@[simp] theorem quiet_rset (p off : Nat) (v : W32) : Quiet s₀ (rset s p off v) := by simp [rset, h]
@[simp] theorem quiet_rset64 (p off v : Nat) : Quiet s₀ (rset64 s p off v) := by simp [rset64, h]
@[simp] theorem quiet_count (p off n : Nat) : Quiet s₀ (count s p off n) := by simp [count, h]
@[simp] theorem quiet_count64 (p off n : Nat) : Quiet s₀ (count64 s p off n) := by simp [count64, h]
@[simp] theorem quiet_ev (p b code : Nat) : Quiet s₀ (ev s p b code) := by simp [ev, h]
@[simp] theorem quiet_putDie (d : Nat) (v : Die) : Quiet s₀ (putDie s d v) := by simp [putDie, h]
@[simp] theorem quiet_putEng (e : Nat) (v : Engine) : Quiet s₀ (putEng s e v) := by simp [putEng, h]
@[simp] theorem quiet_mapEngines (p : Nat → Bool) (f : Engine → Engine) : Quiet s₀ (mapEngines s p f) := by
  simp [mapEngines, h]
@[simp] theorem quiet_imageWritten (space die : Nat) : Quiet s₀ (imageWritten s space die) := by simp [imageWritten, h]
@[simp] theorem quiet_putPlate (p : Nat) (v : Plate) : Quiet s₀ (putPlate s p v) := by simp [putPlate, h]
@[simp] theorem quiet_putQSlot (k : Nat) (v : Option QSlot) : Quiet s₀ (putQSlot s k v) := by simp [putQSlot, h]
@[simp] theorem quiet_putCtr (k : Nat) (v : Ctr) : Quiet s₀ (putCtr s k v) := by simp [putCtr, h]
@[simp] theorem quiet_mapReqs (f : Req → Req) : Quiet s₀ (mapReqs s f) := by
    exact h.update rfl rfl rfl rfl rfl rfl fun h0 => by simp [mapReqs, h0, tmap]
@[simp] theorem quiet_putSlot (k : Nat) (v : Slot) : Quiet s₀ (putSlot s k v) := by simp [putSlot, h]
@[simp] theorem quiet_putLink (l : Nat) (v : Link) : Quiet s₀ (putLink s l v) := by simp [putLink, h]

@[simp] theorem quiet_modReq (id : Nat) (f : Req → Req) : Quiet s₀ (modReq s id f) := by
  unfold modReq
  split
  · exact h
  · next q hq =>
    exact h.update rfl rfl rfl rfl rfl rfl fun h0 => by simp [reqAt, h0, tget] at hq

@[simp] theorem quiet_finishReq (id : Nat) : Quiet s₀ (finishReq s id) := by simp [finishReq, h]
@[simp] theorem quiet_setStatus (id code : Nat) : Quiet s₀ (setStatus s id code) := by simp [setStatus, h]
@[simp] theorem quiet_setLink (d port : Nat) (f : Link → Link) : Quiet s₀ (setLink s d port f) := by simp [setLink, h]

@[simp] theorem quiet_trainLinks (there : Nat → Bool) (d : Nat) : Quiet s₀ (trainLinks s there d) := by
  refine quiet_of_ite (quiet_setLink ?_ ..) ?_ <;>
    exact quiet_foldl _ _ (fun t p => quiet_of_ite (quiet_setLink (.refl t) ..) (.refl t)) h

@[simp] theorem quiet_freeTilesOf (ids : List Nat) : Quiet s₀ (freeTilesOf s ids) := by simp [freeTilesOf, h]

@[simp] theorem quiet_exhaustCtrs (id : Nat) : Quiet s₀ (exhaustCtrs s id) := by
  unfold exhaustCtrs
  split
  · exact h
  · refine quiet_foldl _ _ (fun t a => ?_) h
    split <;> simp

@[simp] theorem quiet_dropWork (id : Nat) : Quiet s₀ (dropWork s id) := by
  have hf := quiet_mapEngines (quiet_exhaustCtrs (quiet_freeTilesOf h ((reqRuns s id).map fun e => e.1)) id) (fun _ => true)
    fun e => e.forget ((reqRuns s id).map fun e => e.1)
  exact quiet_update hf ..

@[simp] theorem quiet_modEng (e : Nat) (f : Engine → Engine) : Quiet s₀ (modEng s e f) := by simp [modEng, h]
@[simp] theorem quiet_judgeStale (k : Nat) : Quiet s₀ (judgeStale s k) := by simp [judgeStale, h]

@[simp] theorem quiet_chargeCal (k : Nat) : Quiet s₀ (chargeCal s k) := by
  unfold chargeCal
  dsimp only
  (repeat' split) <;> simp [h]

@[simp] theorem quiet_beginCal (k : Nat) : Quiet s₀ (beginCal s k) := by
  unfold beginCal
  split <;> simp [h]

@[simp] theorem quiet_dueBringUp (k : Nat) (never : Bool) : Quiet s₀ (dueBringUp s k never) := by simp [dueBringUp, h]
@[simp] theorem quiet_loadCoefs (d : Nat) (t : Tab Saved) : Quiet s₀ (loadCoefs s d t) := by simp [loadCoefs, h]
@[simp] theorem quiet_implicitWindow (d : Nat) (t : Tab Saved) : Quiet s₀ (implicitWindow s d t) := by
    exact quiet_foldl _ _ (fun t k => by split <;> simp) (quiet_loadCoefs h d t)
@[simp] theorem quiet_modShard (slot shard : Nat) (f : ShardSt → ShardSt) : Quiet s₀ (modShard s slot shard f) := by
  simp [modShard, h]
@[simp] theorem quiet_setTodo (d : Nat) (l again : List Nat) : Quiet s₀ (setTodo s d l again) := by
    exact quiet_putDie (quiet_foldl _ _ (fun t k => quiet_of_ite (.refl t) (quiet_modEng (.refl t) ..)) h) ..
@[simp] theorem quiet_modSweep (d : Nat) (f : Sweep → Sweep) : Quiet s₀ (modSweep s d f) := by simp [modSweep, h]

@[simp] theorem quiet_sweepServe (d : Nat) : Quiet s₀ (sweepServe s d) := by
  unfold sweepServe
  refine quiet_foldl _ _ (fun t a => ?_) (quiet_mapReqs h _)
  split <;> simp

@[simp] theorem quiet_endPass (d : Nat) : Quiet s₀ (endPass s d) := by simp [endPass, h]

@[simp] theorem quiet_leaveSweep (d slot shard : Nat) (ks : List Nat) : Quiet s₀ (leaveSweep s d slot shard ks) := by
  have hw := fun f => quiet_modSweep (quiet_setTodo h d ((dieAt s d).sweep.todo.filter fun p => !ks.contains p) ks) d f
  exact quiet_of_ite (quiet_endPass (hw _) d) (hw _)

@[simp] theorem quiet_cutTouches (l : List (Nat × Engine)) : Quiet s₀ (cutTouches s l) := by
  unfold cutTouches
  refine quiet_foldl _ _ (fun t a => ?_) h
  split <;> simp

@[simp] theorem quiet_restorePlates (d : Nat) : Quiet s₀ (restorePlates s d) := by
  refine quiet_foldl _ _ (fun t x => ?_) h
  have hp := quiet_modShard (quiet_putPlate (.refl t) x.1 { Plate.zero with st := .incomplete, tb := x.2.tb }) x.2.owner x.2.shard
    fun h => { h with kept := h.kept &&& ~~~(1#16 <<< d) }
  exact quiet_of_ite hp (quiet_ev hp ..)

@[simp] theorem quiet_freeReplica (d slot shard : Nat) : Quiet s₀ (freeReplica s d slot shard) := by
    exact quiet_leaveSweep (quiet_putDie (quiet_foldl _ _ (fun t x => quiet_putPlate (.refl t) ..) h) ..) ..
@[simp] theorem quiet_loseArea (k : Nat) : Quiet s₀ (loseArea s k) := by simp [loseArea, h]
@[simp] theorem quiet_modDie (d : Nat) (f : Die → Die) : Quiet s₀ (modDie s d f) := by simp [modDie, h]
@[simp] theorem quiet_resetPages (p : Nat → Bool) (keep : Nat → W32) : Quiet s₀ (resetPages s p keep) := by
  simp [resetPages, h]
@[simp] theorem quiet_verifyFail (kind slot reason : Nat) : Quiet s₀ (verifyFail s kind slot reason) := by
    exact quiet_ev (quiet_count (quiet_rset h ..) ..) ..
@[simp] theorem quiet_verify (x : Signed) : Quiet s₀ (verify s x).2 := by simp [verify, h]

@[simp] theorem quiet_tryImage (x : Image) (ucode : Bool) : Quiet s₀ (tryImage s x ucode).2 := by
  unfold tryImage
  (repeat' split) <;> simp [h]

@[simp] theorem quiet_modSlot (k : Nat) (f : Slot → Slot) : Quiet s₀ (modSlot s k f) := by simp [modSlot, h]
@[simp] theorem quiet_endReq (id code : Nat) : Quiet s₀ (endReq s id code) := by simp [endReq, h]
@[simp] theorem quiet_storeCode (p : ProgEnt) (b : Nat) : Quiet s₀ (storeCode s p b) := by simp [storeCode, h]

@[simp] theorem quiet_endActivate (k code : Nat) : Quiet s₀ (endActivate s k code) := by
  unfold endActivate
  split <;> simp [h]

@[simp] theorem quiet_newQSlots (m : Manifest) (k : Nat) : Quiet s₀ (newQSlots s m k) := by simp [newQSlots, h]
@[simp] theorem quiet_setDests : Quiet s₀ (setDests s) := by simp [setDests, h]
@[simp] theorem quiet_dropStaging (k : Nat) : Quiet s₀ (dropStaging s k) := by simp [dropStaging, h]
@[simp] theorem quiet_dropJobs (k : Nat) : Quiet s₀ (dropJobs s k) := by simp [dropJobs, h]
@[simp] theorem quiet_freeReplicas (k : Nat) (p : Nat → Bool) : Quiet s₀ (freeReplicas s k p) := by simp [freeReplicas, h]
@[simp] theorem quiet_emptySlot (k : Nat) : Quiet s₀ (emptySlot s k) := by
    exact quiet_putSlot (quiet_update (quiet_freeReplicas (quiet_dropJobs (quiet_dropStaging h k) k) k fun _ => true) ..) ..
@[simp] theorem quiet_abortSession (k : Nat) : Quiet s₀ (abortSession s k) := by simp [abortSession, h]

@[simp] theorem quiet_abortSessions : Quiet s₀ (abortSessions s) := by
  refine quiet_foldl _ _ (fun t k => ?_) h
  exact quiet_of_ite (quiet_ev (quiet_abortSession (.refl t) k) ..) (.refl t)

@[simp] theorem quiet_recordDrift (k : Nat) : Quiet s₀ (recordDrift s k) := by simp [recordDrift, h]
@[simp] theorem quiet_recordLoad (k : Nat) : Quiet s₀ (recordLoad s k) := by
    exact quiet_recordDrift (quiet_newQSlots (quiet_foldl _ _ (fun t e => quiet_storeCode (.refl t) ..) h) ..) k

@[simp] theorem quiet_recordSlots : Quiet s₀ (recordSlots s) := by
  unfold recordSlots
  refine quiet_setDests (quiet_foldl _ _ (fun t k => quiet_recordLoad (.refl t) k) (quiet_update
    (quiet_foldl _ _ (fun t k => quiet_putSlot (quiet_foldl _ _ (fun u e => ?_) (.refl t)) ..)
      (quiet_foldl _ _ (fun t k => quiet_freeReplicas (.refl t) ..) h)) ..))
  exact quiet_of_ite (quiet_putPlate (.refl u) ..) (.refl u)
------------------------------
TASK PROMPT » Reproduce every line of the entries above, unchanged, from the very first one down to and including the line containing "simp [rset64, h]".

SOLUTION »
@[simp] theorem quiet_rset (p off : Nat) (v : W32) : Quiet s₀ (rset s p off v) := by simp [rset, h]
@[simp] theorem quiet_rset64 (p off v : Nat) : Quiet s₀ (rset64 s p off v) := by simp [rset64, h]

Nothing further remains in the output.